That looks correct and should work (I should know, I maintain that port...). Please try it from a terminal. My guess is that it works initially but then the background gets overwritten by e17.


----------



## Beeblebrox (Nov 12, 2014)

So here's what I have now:

In e17 from a terminal, `$ hsetroot -full <path>/some-paper.jpg` does nothing, but the image flickers briefly when I exit the desktop environment (ctrl+alt+Backspace). So e17 is suppressing hsetroot.
In Openbox and Fluxbox, again from a terminal, the image gets set and stays there.
Setting the same above in ~/.xinitrc, then logging in via Slim gives: nothing in e17, but the image briefly flickers in Fluxbox/Openbox and then goes back to the default background.
`$ rxvt -tr` works correctly in Fluxbox/Openbox, plain `rxvt` does not (even though I have Rxvt*Transparent: True).


----------



## fonz (Nov 12, 2014)

Beeblebrox said:


> Setting the same above in ~/.xinitrc, then logging in via Slim gives: nothing in e17, but the image briefly flickers in Fluxbox/Openbox and then goes back to the default background.


I've had a quick look at Fluxbox. I didn't bother to check Openbox, but it's probably similar.

The styles that come with it (Fluxbox calls them "system styles" and they should be in /usr/local/share/fluxbox/styles/) explicitly set the background, overriding what happened in ~/.xinitrc. Editing those style files is not a real fix because they will be reset every time the port/package is updated. The solution is to use what Fluxbox calls a "user style". It can be a copy of a system style (until you decide to start fiddling with it, of course) except that it has the background.* lines removed so it no longer overrides what you do in ~/.xinitrc. User styles go in ~/.fluxbox/styles/.

I'm not very familiar with Enlightenment, sorry. The problem (and fix) _might_ be the same, I don't know.


Beeblebrox said:


> `$ rxvt -tr` works correctly in Fluxbox/Openbox, plain `rxvt` does not (even though I have Rxvt*Transparent: True).


Confirmed. It's a development version of course, but this looks like a bug to me.

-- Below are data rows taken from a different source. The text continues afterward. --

-- ==== Sys2Proof/Machine/Coding.lean ====
section
/-! DEFINITION. Coding one row unit of an encoded picture (chapter "Encoding"): the search for vectors, the choice among ways to code a CTU,
the elements a stream signals, and the impairments of its syntax. The interiors of the codecs are constants of Config. -/

namespace Sys2Proof.Machine

open Sys2Proof

/-! ### Planes (R193, R200) -/

/-- Sample (x, y) of a plane: a place outside it takes the nearest sample inside (R200). -/
def sampleAt (p : List (List Nat)) (x y : Int) : Nat :=
  let row := (p[min y.toNat (p.length - 1)]?).getD []
  (row[min x.toNat (row.length - 1)]?).getD 0

/-- The `w` by `h` block of a plane whose first sample is (x, y). -/
def blockAt (p : List (List Nat)) (x y : Int) (w h : Nat) : List (List Nat) :=
  (List.range h).map fun j : Nat => (List.range w).map fun i : Nat => sampleAt p (x + i) (y + j)

/-- The sum of f over the pairs of samples of two blocks. -/
def sumPairs (f : Nat → Nat → Nat) (a b : List (List Nat)) : Nat :=
  sumNat (List.zipWith (fun r q => sumNat (List.zipWith f r q)) a b)

/-- Sums of absolute and of squared differences. -/
def sad (a b : List (List Nat)) : Nat := sumPairs absDiff a b
def sse (a b : List (List Nat)) : Nat := sumPairs (fun x y => absDiff x y * absDiff x y) a b

/-- SSE over all components (R202). -/
def sseAll (a b : Planes) : Nat := sse a.y b.y + sse a.cb b.cb + sse a.cr b.cr

/-- Half the size of a plane; a missing last column or row repeats the one before it (R193). -/
def halvePlane : List (List Nat) → List (List Nat)
  | a :: b :: l => halveRow a b :: halvePlane l
  | [a] => [halveRow a a]
  | [] => []

/-- The first `n` rows of the coded source of a capture picture, in every component (R190, R191); `chroma` is PE_CHROMA. -/
def sourcePlanes (q : Params) (chroma : Nat) (c : CapPic) (n : Nat) : Planes :=
  let ch := if chroma = 0 then n / 2 else n
  ⟨q.depth, (List.range n).map (codedLuma q c), (List.range ch).map (codedChroma q chroma c 0),
    (List.range ch).map (codedChroma q chroma c 1)⟩

/-- A component block of `p` under the luma area at (x, y) of size `w` by `h`. -/
def areaOf (chroma : Nat) (p : Planes) (x y w h : Nat) : Planes :=
  let hy := if chroma = 0 then 2 else 1
  ⟨p.depth, blockAt p.y x y w h, blockAt p.cb (x / 2 : Nat) (y / hy : Nat) (w / 2) (h / hy),
    blockAt p.cr (x / 2 : Nat) (y / hy : Nat) (w / 2) (h / hy)⟩

/-! ### The job of a row unit (R209, R228) -/

def jobParams (j : UnitJob) : Params := ⟨j.pers, j.sets⟩

/-- The intra kinds of PR_KIND. -/
def kindIntra (k : Nat) : Bool := k != 2 && k != 3

/-- The QP of the CTU at (cx, row) coded normally (R273). -/
def jobQp (j : UnitJob) (cx : Nat) : Nat :=
  let q := jobParams j
  let on := q.fld 0x580 RoiMapCtl.mapEn == 1
  let d : Int := match if on then (j.map[j.row * q.ctuCols + cx]?).getD none else none with | some b => mapDelta b | none => 0
  ctuQp q j.rowQp cx j.row d

/-- The width and height of CTU (cx, row): less at the picture's edges. -/
def ctuSize (q : Params) (cx row : Nat) : Nat × Nat :=
  let n := 2 ^ q.ctuLog2
  (min n (q.width - cx * n), min n (q.height - row * n))

/-! ### Lagrangian cost (R202) -/

/-- The QP that lambda is taken at. -/
def lambdaQp (q : Params) (qp : Nat) : Nat := if q.codec = 4 then Config.av1Qp qp else qp

/-- lambda_sse and lambda_sad, in 32 bits with 8 fractional bits. -/
def lambdaSse (q : Params) (qp : Nat) : Nat :=
  min (2 ^ 32 - 1) (orIf0 256 (q.fld 0x118 EncQuant.lambdaScale) * Config.lambdaTable (lambdaQp q qp) / 256)
def lambdaSad (q : Params) (qp : Nat) : Nat := Nat.sqrt (256 * lambdaSse q qp)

I'm not sure whether submitting a PR will help, though, because x11/rxvt-devel currently seems to have no maintainer. You could ask/report on the freebsd-ports mailing list, but they'll probably just tell you to use x11/rxvt-unicode instead. It has all the eyecandy as well (transparency, tinting, background pixmaps, 256 colours, what have you) and is supposed to be working properly. Including fonts.


----------



## Beeblebrox (Nov 12, 2014)

I just realised that my last post contains inaccuracies. I have several minor Xorg/e17 bugs floating around on the system, of which any could be a contributing cause for hsetroot behavior in e17. I'll come back to this task after I have those cleaned up. Thanks.


----------



## Toast (Nov 13, 2014)

Beeblebrox said:


> From what I read (I forget where) x11/rxvt-devel incorporates all the features of  x11/rxvt-unicode, therefore making it the next best thing since sliced bread.

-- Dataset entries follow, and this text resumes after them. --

-- ==== Sys2Proof/Machine/Sequencer.lean ====
section
/-! DEFINITION. Block sequencers, decoupling queues, cells and the reactions to faults of blocks, regions and chip units
(chapters "Rope pairs, the decoupling queue and block sequencers", "Fault detection, Belay recovery and the safe state"). -/

namespace Sys2Proof.Machine

open Sys2Proof

/-! ### Pictures and their units -/

/-- The pictures of pipeline `p`: the one with index `i`. -/
def picAt (p i : Nat) (s : State) : Option Pic := (getPipe p s).pics.find? fun x => x.idx == i

def onPic (p i : Nat) (f : Pic → Pic) (s : State) : State := onPipe p (updatePic i f) s

/-- The sets a picture was started with. -/
def picParams (p : Nat) (x : Pic) (s : State) : Params := ⟨pipePers p s, x.sets⟩

/-- The sets that a row unit is coded with: ENC_SEARCH, ENC_TOOLS and ENC_QUANT as read at its start (R228). -/
def unitParams (p : Nat) (x : Pic) (k : Nat) (s : State) : Params :=
  ⟨pipePers p s, (getUnit k x).sets.foldl (fun m e => smSet 0 e.1 e.2 m) x.sets⟩

/-- The entropy partition of a row unit: an encoder's by its sets, a decoder's as the stream gives it. -/
def unitPart (p : Nat) (x : Pic) (row col : Nat) (s : State) : Nat :=
  if pipeDecodes p s then (x.unitParts[unitIndex x row col]?).getD 0 else encPart (picParams p x s) row col

/-- The units of the partition of a row unit that come before it in the stream are complete: it is the partition's next (R321, R323). -/
def partNext (p : Nat) (x : Pic) (row col : Nat) (s : State) : Bool :=
  (List.range x.unitCount).all fun k =>
    decide (unitIndex x row col ≤ k) || unitPart p x (k / x.tiles) (k % x.tiles) s != unitPart p x row col s || (getUnit k x).done

/-- PE_CHROMA of a pipeline. -/
def pipeChroma (p : Nat) (s : State) : Nat := match pipeEntry p s with | some e => e.chroma | none => 0

/-- The units of an encoded picture before `row`, in the same tile column, that a unit's coding looks at. -/
def unitAbove (x : Pic) (row col : Nat) : List Choice := if row = 0 then [] else (getUnit (unitIndex x (row - 1) col) x).choices

/-- The source lines a row unit of CTU row `row` needs (R190): one more, of each field of an interleaved frame, where chroma is
filtered vertically. -/
def rowLines (q : Params) (chroma row : Nat) : Nat × Nat :=
  let n := 2 ^ q.ctuLog2
  let more := if inputIs422 q.inFmt ∧ chroma = 0 then (if q.fieldMode = 1 then 2 else 1) else 0
  (row * n, min q.height ((row + 1) * n + more))

/-- The QP of the last row coded normally before `row`, the picture's base QP where there is none. -/
def lastRowQp (y : Pic) (row : Nat) : Nat :=
  match ((List.range row).reverse.find? fun r => (getRow r y).started && !(getRow r y).floor) with
  | some r => (getRow r y).qp
  | none => y.qpPic

/-- The cap of a row unit (R265). -/
def unitCap (q : Params) (y : Pic) (row col : Nat) : Int :=
  (getRow row y).cap * (q.unitCtus col : Nat) / ((max 1 q.ctuCols : Nat) : Int)

/-- The job of a row unit of an encoded picture (R209). -/
def encJob (p : Nat) (y : Pic) (row col : Nat) (s : State) : UnitJob :=
  let k := unitIndex y row col
  let q := unitParams p y k s
  let x := getPipe p s
  let rc := getRow row y
  { vs := rd Reg.cfgVsVersion s
    pers := q.pers
    chroma := pipeChroma p s
    sets := q.word
    index := y.idx
    kind := y.kind
    row := row
    col := col
    source := sourcePlanes q (pipeChroma p s) (getCap y.cap x) (rowLines q (pipeChroma p s) row).2
    previous := x.prevSource
    refs := y.refs.map fun i => (y.idx - i, smGet default i x.recon)
    poisoned := (getUnit k y).poisoned
    rowQp := rc.qp
    lastQp := if rc.floor then lastRowQp y row else rc.qp
    floor := rc.floor
    reserve := y.reserve
    cap := unitCap q y row col
    map := y.map
    above := unitAbove y row col }

/-- The job of a row unit of a decoded picture, or of a picture's headers (R298). -/
def decJob (p : Nat) (n : Nat) (unit : Option (Nat × Nat)) (poisoned : List (Nat × Nat)) (s : State) : DecJob :=
  ⟨rd Reg.cfgVsVersion s, pipePers p s, pipeChroma p s, (getPipe p s).stream.take n, unit, poisoned⟩

/-- The job of the row unit at (row, col) of picture `y`. -/
def workJob (p : Nat) (y : Pic) (row col : Nat) (s : State) : WorkJob :=
  if pipeDecodes p s then .decode (decJob p y.stream (some (row, col)) (getUnit (unitIndex y row col) y).poisoned s)
  else .encode (encJob p y row col s)

/-! ### Rope pairs (R327 to R332) -/

def getRope (r b q : Nat) (s : State) : Rope := smGet Rope.init q (getBlock r b s).ropes
def setRope (r b q : Nat) (x : Rope) (s : State) : State := onBlock r b (fun y => { y with ropes := smSet Rope.init q x y.ropes }) s

/-- The number of Rope pair `q` of block `b` of region `r`, + 1. -/
def ropeId (r b q : Nat) : Nat := 2 * (8 * r + b) + q + 1

/-- The Rope pair with a number, + 1. -/
def ropeAt (id : Nat) (s : State) : Rope := getRope ((id - 1) / 16) ((id - 1) / 2 % 8) ((id - 1) % 2) s
def setRopeAt (id : Nat) (x : Rope) (s : State) : State := setRope ((id - 1) / 16) ((id - 1) / 2 % 8) ((id - 1) % 2) x s

/-- Both engines take a state (R330). -/
def loadEngines (e : Engine) : Rope := ⟨e, e, false⟩

/-- An engine after a row unit: its position advances by `n` bytes or bits (R327, R328), and it has one unit more. -/
def engineAfter (j : WorkJob) (n : Nat) (e : Engine) : Engine :=
  { Config.engineUnit j e with position := e.position + n, unitsDone := e.unitsDone + 1 }

/-- The two engines agree in a cycle whose next state of the second is `upset`, where that is what is compared (R330). -/
def enginesAgree (x : Rope) (upset : Option Upset) : Bool :=
  match upset with | some (.engine e) => decide (Config.engineNext x.first = e) | _ => false

/-! ### Checkpoints (R39, R595) -/

/-- The checkpoint of the row unit that a block runs. -/
def takeCkpt (r b p i row col : Nat) (y : Pic) (s : State) : Ckpt :=
  { unit := (p, i, row, col)
    refs := y.refs
    row := getRow row y
    floorLatched := y.floorLatched
    engine := (ropeAt (smGet 0 (unitPart p y row col s) y.parts) s).first
    half := (getBlock r b s).half }

/-- Words of one copy of a checkpoint, and of one copy of a pipeline's block state (assumption 162). -/
def ckptWords : Nat := 512
def slotWords : Nat := 6400

/-- Belay traffic of `n` words of pipeline `p` at the memory agent of region `r` (R29, R32). -/
def belayTraffic (r p n : Nat) (s : State) : State :=
  { s with fs := { s.fs with belayWants := smSet 0 (1024 * r + p) (smGet 0 (1024 * r + p) s.fs.belayWants + n) s.fs.belayWants } }

/-- Slot-switch state of `n` words is the region's own traffic (R395). -/
def ownTraffic (r n : Nat) (s : State) : State :=
  let k := agentKey r none
  { s with fs := { s.fs with belayWants := smSet 0 k (smGet 0 k s.fs.belayWants + n) s.fs.belayWants } }

/-- Write a checkpoint in two copies to region memory (R595). -/
def writeCkpt (r b : Nat) (c : Ckpt) (s : State) : State :=
  let x := getRegion r s
  setRegion r { x with ckpts := smSet none (2 * b) (some c) (smSet none (2 * b + 1) (some c) x.ckpts) } s

/-- The checkpoint of block `b` as it can be read: the second copy where the first is poisoned. -/
def readCkpt (r b : Nat) (s : State) : Option Ckpt :=
  let x := getRegion r s
  smGet none (2 * b) x.ckpts <|> smGet none (2 * b + 1) x.ckpts

/-- Write the checkpoint of the unit that block `b` runs, where it runs one. -/
def saveCkpt (r b : Nat) (s : State) : State :=
  match (getBlock r b s).running with
  | none => s
  | some (p, i, row, col) =>
    match picAt p i s with
    | none => s
    | some y => writeCkpt r b (takeCkpt r b p i row col y s) s

/-- The checkpoints of the units of pipeline `p` that a Rope pair codes are taken again as it comes to them: the pair's state is part of
them. -/
def saveRopeCkpts (p id : Nat) (s : State) : State :=
  match pipeEntry p s with
  | none => s
  | some e => e.blocks.foldl (fun a k =>
      match (getBlock (k / 8) (k % 8) a).running with
      | some (p', i, row, col) =>
        (match picAt p i a with
        | some y => if p' = p ∧ smGet 0 (unitPart p y row col a) y.parts = id then saveCkpt (k / 8) (k % 8) a else a
        | none => a)
      | none => a) s

/-! ### Decoupling queues (R333 to R344) -/

def getDq (r b q : Nat) (s : State) : Dq := smGet Dq.init q (getBlock r b s).queues
def setDq (r b q : Nat) (x : Dq) (s : State) : State :=
  onBlock r b (fun y => { y with queues := smSet Dq.init q x y.queues }) s

def dqDepth : Nat := 8192

/-- Tokens a segment ring of 1 MiB holds (R337). -/
def segmentDepth : Nat := 65536

/-- TK_LAST (R338). -/
def tkLast (t : BitVec 128) : Bool := t.getLsbD 123

/-- DQ_LEVEL as it acts (R340). -/
def dqLevel (r b q : Nat) (s : State) : Nat := min (fget (Reg.dqCtl r b q) DqCtl.dqLevel s) dqDepth

/-- DQ_SEG: the far side is a token segment. -/
def dqSegment (r b q : Nat) (s : State) : Bool := fbit (Reg.dqStatus r b q) DqStatus.dqSeg s

/-- DQ_DIR: from the Rope pair (decode). -/
def dqDecodes (r b q : Nat) (s : State) : Bool := fbit (Reg.dqStatus r b q) DqStatus.dqDir s

/-- Both copies of a queue's pointers agree, where what is compared is the copy `upset` (R343). -/
def pointersAgree (x : Dq) (upset : Option Upset) : Bool :=
  match upset with | some (.pointer w v) => decide (v % 2 ^ 14 = if w then x.wr else x.rd) | _ => false

/-- The block works: its sequencer is not halted and its region is powered. -/
def blockWorks (r b : Nat) (s : State) : Bool :=
  !s.pwr.bypass && fget (Reg.seqStatus r b) SeqStatus.seqState s != 4 && rgcState r s != 0
    && fget (Reg.blkStatus r b) BlkStatus.blkPersonality s != 0

/-- A write of one token (R334), with the fill, the high-water mark and the upward crossing of R340: a cycle with a write and a read makes
none (R341). -/
def dqPush (r b q : Nat) (t : BitVec 128) (s : State) : State :=
  let x := getDq r b q s
  let n := x.tokens.length + 1
  let w := (x.wr + 1) % 2 ^ 14
  let s1 := setDq r b q { x with tokens := x.tokens ++ [t], wr := w, wrCopy := w } s
  let s2 := fput (Reg.dqHiwater r b q) DqHiwater.dqHiwater (max n (fget (Reg.dqHiwater r b q) DqHiwater.dqHiwater s1))
    (fput (Reg.dqStatus r b q) DqStatus.dqFill n s1)
  if n = dqLevel r b q s ∧ x.readSide.used = false then
    raiseWhen (fbit (Reg.dqCtl r b q) DqCtl.dqIrqEn s) (512 + 64 * r + 4 * b + 1 + q)
      (fset (Reg.dqStatus r b q) DqStatus.dqCross s2)
  else s2

/-- A producer that finds the queue full waits for a cycle (R334). -/
def dqStall (r b q : Nat) (s : State) : State :=
  bumpWrap (Reg.dqStallCnt r b q) DqStallCnt.dqStallCnt (fset (Reg.dqStatus r b q) DqStatus.dqStall s)

/-- The consumer takes the oldest token (R334). -/
def dqPop (r b q : Nat) (s : State) : State :=
  let x := getDq r b q s
  match x.tokens with
  | [] => s
  | _ :: l =>
    let v := (x.rd + 1) % 2 ^ 14
    bumpWrap (Reg.dqTokens r b q) DqTokens.dqTokens
      (fput (Reg.dqStatus r b q) DqStatus.dqFill l.length (setDq r b q { x with tokens := l, rd := v, rdCopy := v } s))

/-- A write must wait: the queue is full, or the last token of the row unit before is still in it (R334, R335). -/
def dqHolds (x : Dq) : Bool := decide (dqDepth ≤ x.tokens.length) || (x.tokens.getLast?).any tkLast

/-- The row unit whose tokens pass a queue, with the block that runs it: the next one of the partition that the queue's Rope pair codes. -/
def queueBlock (r b q : Nat) (s : State) : Option (Nat × Nat × Nat × Nat × Nat) :=
  let p := fget (Reg.ropeStatus r b q) RopeStatus.ropePipe s
  match pipeEntry p s with
  | none => none
  | some e => e.blocks.findSome? fun k =>
      match (getBlock (k / 8) (k % 8) s).running with
      | none => none
      | some (p', i, row, col) =>
        if p' = p ∧ ((picAt p i s).any fun x =>
            smGet 0 (unitPart p x row col s) x.parts == ropeId r b q && partNext p x row col s) = true
        then some (k, p', i, row, col) else none

/-- TK_DATA of UNIT_START (R338): first CTU column, CTU row, CTU count and partition index, from the low bits up (assumption 189). The columns of
a decoded unit are as the stream gives them: they are those of the vendor's content `t`. -/
def unitStartData (p : Nat) (y : Pic) (row col : Nat) (t : BitVec 128) (s : State) : Nat :=
  let q := picParams p y s
  let cols := if pipeDecodes p s then (t.toNat % 2 ^ 16, t.toNat / 2 ^ 32 % 2 ^ 16)
    else (tileBound q.ctuCols q.tileCols col, q.unitCtus col)
  cols.1 % 2 ^ 16 + 2 ^ 16 * (row % 2 ^ 16) + 2 ^ 32 * (cols.2 % 2 ^ 16) + 2 ^ 48 * (unitPart p y row col s % 2 ^ 16)

/-- A token in the layout of R338, from the vendor's content `t`: its kind is one of the table and of the direction, its component is none of the
reserved ones, and UNIT_START names unit `k` with the fields `start`. -/
def tokenOf (decodes : Bool) (k start : Nat) (t : BitVec 128) : BitVec 128 :=
  let kind := t.toNat / 2 ^ 124
  let comp := t.toNat / 2 ^ 120 % 8
  let bad := decide (10 < kind) || (!decodes && (kind == 8 || kind == 9))
  let kind' := if bad then 0 else kind
  let comp' := if 3 ≤ comp then 7 else comp
  let arg := if kind' = 1 then k % 2 ^ 24 else t.toNat / 2 ^ 96 % 2 ^ 24
  let data := if kind' = 1 then start % 2 ^ 64 else t.toNat % 2 ^ 96
  BitVec.ofNat 128 (2 ^ 124 * kind' + 2 ^ 123 * (t.toNat / 2 ^ 123 % 2) + 2 ^ 120 * comp' + 2 ^ 96 * arg + data)

/-- The producer of a queue's tokens works: no reaction to a fault is pending on the block that runs the unit, and in decode the Rope
pair's engines run (R331, R354). -/
def producerWorks (r b q k : Nat) (s : State) : Bool :=
  (getBlock (k / 8) (k % 8) s).reactions.isEmpty && !(dqDecodes r b q s && (getRope r b q s).stopped)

It's the other way around. x11/rxvt-unicode is a fork of x11/rxvt-devel with Unicode and other fancy stuff. I'm pretty sure x11/rxvt-devel is dead. The latest version (rxvt-2.7.10) is from 2003.


----------



## fonz (Nov 13, 2014)

Toast said:


> I'm pretty sure x11/rxvt-devel is dead. The latest version (rxvt-2.7.10) is from 2003.


Toast, do you have references to back that up? If x11/rxvt-devel is no longer maintained upstream, doesn't have a FreeBSD maintainer, doesn't work properly and doesn't add anything to what x11/rxvt and x11/rxvt-unicode have to offer, it should probably just be removed from the ports tree.


----------



## Toast (Nov 13, 2014)

fonz said:


> Toast, do you have references to back that up? If x11/rxvt-devel is no longer maintained upstream, doesn't have a FreeBSD maintainer, doesn't work properly and doesn't add anything to what x11/rxvt and x11/rxvt-unicode have to offer, it should probably just be removed from the ports tree.



Here you go:
Latest version - 2001 - http://sourceforge.net/projects/rxvt/files/rxvt/2.6.4/
Latest version - 2003 - http://sourceforge.net/projects/rxvt/files/rxvt-dev/2.7.10/
Last commit - 2008 - http://sourceforge.net/p/rxvt/code/1787/log/?path=


----------



## fonz (Nov 13, 2014)

Thanks Toast. I'll have a look at it and submit a PR if it turns out that's the right thing to do.


----------



## fonz (Nov 24, 2014)

PR 195034


----------